-- ==== Sys2Proof/Laws/Frame.lean ====
section
/-! SUPPORT. What each operation leaves of the state: one lemma per operation, a conjunction with one equation per field it
never writes, so that simp reads a field through it. -/

namespace Sys2Proof.Machine

open Sys2Proof

/-- A start or an end report of an entry that does not act through the gear window changes the FT and the LP only
(R197, R198). -/
theorem ftTell_quiet (i : Fin 47) (s : State) (h : isTrailerEntry i = false) : ftTell i s = s := by
  simp [ftTell, h]

/-! ### Shared operations -/

@[simp] theorem formDrive_same (i : Fin 14) (s : State) :
    (formDrive i s).time = s.time ∧ (formDrive i s).pending = s.pending ∧ (formDrive i s).lp = s.lp ∧
      (formDrive i s).pc = s.pc ∧ (formDrive i s).mu = s.mu ∧ (formDrive i s).me = s.me ∧
      (formDrive i s).sc = s.sc ∧ (formDrive i s).fdm = s.fdm ∧ (formDrive i s).hc = s.hc ∧
      (formDrive i s).tbc = s.tbc ∧ (formDrive i s).ft = s.ft ∧ (formDrive i s).undelivered = s.undelivered := by
  dsimp only [formDrive]
  refine ⟨?_, ?_, ?_, ?_, ?_, ?_, ?_, ?_, ?_, ?_, ?_, ?_⟩ <;> repeat' split
  all_goals simp

@[simp] theorem writeChan_same (i : Fin 14) (cmd : Nat) (s : State) :
    (writeChan i cmd s).time = s.time ∧ (writeChan i cmd s).pending = s.pending ∧ (writeChan i cmd s).lp = s.lp ∧
      (writeChan i cmd s).pc = s.pc ∧ (writeChan i cmd s).mu = s.mu ∧ (writeChan i cmd s).me = s.me ∧
      (writeChan i cmd s).sc = s.sc ∧ (writeChan i cmd s).fdm = s.fdm ∧ (writeChan i cmd s).hc = s.hc ∧
      (writeChan i cmd s).tbc = s.tbc ∧ (writeChan i cmd s).ft = s.ft ∧
      (writeChan i cmd s).undelivered = s.undelivered := by
  dsimp only [writeChan]
  refine ⟨?_, ?_, ?_, ?_, ?_, ?_, ?_, ?_, ?_, ?_, ?_, ?_⟩ <;> repeat' split
  all_goals simp

@[simp] theorem writeClutches_same (v : Vector Nat 9) (s : State) :
    (writeClutches v s).time = s.time ∧ (writeClutches v s).pending = s.pending ∧ (writeClutches v s).lp = s.lp ∧
      (writeClutches v s).pc = s.pc ∧ (writeClutches v s).mu = s.mu ∧ (writeClutches v s).me = s.me ∧
      (writeClutches v s).sc = s.sc ∧ (writeClutches v s).fdm = s.fdm ∧ (writeClutches v s).hc = s.hc ∧
      (writeClutches v s).tbc = s.tbc ∧ (writeClutches v s).ft = s.ft ∧
      (writeClutches v s).undelivered = s.undelivered := by
  unfold writeClutches
  generalize List.finRange 9 = l
  induction l generalizing s with
  | nil => simp
  | cons c l ih => simp only [List.foldl_cons, ih, writeChan_same, and_self]

@[simp] theorem tbcPublish_same (s : State) :
    (tbcPublish s).time = s.time ∧ (tbcPublish s).pending = s.pending ∧ (tbcPublish s).lp = s.lp ∧
      (tbcPublish s).pc = s.pc ∧ (tbcPublish s).mu = s.mu ∧ (tbcPublish s).me = s.me ∧ (tbcPublish s).vo = s.vo ∧
      (tbcPublish s).sc = s.sc ∧ (tbcPublish s).fdm = s.fdm ∧ (tbcPublish s).hc = s.hc ∧ (tbcPublish s).ft = s.ft := by
  dsimp only [tbcPublish]
  refine ⟨?_, ?_, ?_, ?_, ?_, ?_, ?_, ?_, ?_, ?_, ?_⟩ <;> repeat' split
  all_goals simp

@[simp] theorem tbcForm_same (s : State) :
    (tbcForm s).time = s.time ∧ (tbcForm s).pending = s.pending ∧ (tbcForm s).lp = s.lp ∧ (tbcForm s).pc = s.pc ∧
      (tbcForm s).mu = s.mu ∧ (tbcForm s).me = s.me ∧ (tbcForm s).vo = s.vo ∧ (tbcForm s).sc = s.sc ∧
      (tbcForm s).fdm = s.fdm ∧ (tbcForm s).hc = s.hc ∧ (tbcForm s).ft = s.ft ∧
      (tbcForm s).undelivered = s.undelivered := by
  dsimp only [tbcForm]
  refine ⟨?_, ?_, ?_, ?_, ?_, ?_, ?_, ?_, ?_, ?_, ?_, ?_⟩ <;> repeat' split
  all_goals simp

@[simp] theorem tbcFinish_same (s : State) :
    (tbcFinish s).time = s.time ∧ (tbcFinish s).pending = s.pending ∧ (tbcFinish s).lp = s.lp ∧
      (tbcFinish s).pc = s.pc ∧ (tbcFinish s).mu = s.mu ∧ (tbcFinish s).me = s.me ∧ (tbcFinish s).sc = s.sc ∧
      (tbcFinish s).fdm = s.fdm ∧ (tbcFinish s).hc = s.hc ∧ (tbcFinish s).ft = s.ft := by
  dsimp only [tbcFinish]
  refine ⟨?_, ?_, ?_, ?_, ?_, ?_, ?_, ?_, ?_, ?_⟩ <;> repeat' split
  all_goals simp

@[simp] theorem preBrakeTest_same (s : State) :
    (preBrakeTest s).time = s.time ∧ (preBrakeTest s).pending = s.pending ∧ (preBrakeTest s).lp = s.lp ∧
      (preBrakeTest s).pc = s.pc ∧ (preBrakeTest s).mu = s.mu ∧ (preBrakeTest s).me = s.me ∧
      (preBrakeTest s).vo = s.vo ∧ (preBrakeTest s).sc = s.sc ∧ (preBrakeTest s).fdm = s.fdm ∧
      (preBrakeTest s).hc = s.hc ∧ (preBrakeTest s).ft = s.ft ∧ (preBrakeTest s).undelivered = s.undelivered := by
  dsimp only [preBrakeTest]
  refine ⟨?_, ?_, ?_, ?_, ?_, ?_, ?_, ?_, ?_, ?_, ?_, ?_⟩ <;> repeat' split
  all_goals simp

@[simp] theorem tbcOnDriveline_same (s : State) :
    (tbcOnDriveline s).time = s.time ∧ (tbcOnDriveline s).pending = s.pending ∧ (tbcOnDriveline s).lp = s.lp ∧
      (tbcOnDriveline s).pc = s.pc ∧ (tbcOnDriveline s).mu = s.mu ∧ (tbcOnDriveline s).me = s.me ∧
      (tbcOnDriveline s).sc = s.sc ∧ (tbcOnDriveline s).fdm = s.fdm ∧ (tbcOnDriveline s).hc = s.hc ∧
      (tbcOnDriveline s).ft = s.ft := by
  dsimp only [tbcOnDriveline]
  refine ⟨?_, ?_, ?_, ?_, ?_, ?_, ?_, ?_, ?_, ?_⟩ <;> repeat' split
  all_goals simp

@[simp] theorem scPublish_same (d : Driveline) (s : State) :
    (scPublish d s).time = s.time ∧ (scPublish d s).pending = s.pending ∧ (scPublish d s).lp = s.lp ∧
      (scPublish d s).pc = s.pc ∧ (scPublish d s).mu = s.mu ∧ (scPublish d s).me = s.me ∧
      (scPublish d s).fdm = s.fdm ∧ (scPublish d s).hc = s.hc ∧ (scPublish d s).ft = s.ft := by
  dsimp only [scPublish]
  refine ⟨?_, ?_, ?_, ?_, ?_, ?_, ?_, ?_, ?_⟩ <;> repeat' split
  all_goals simp

@[simp] theorem evalAbove_same (s : State) :
    (evalAbove s).time = s.time ∧ (evalAbove s).pending = s.pending ∧ (evalAbove s).lp = s.lp ∧
      (evalAbove s).pc = s.pc ∧ (evalAbove s).mu = s.mu ∧ (evalAbove s).me = s.me ∧ (evalAbove s).fdm = s.fdm ∧
      (evalAbove s).hc = s.hc ∧ (evalAbove s).ft = s.ft := by
  dsimp only [evalAbove]
  refine ⟨?_, ?_, ?_, ?_, ?_, ?_, ?_, ?_, ?_⟩ <;> repeat' split
  all_goals simp

@[simp] theorem postAbove_same (b : Bool) (s : State) :
    (postAbove b s).time = s.time ∧ (postAbove b s).pending = s.pending ∧ (postAbove b s).pc = s.pc ∧
      (postAbove b s).mu = s.mu ∧ (postAbove b s).me = s.me ∧ (postAbove b s).vo = s.vo ∧
      (postAbove b s).sc = s.sc ∧ (postAbove b s).fdm = s.fdm ∧ (postAbove b s).hc = s.hc ∧
      (postAbove b s).tbc = s.tbc ∧ (postAbove b s).ft = s.ft ∧ (postAbove b s).undelivered = s.undelivered := by
  dsimp only [postAbove]
  refine ⟨?_, ?_, ?_, ?_, ?_, ?_, ?_, ?_, ?_, ?_, ?_, ?_⟩ <;> repeat' split
  all_goals simp

@[simp] theorem scWindow_same (always : Bool) (s : State) :
    (scWindow always s).time = s.time ∧ (scWindow always s).pending = s.pending ∧ (scWindow always s).pc = s.pc ∧
      (scWindow always s).mu = s.mu ∧ (scWindow always s).me = s.me ∧ (scWindow always s).fdm = s.fdm ∧
      (scWindow always s).hc = s.hc ∧ (scWindow always s).ft = s.ft := by
  dsimp only [scWindow]
  refine ⟨?_, ?_, ?_, ?_, ?_, ?_, ?_, ?_⟩ <;> repeat' split
  all_goals simp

★ ★ ★ ★

Provide the count of lines in the entries above that hold the word "field", and leave out everything else.

2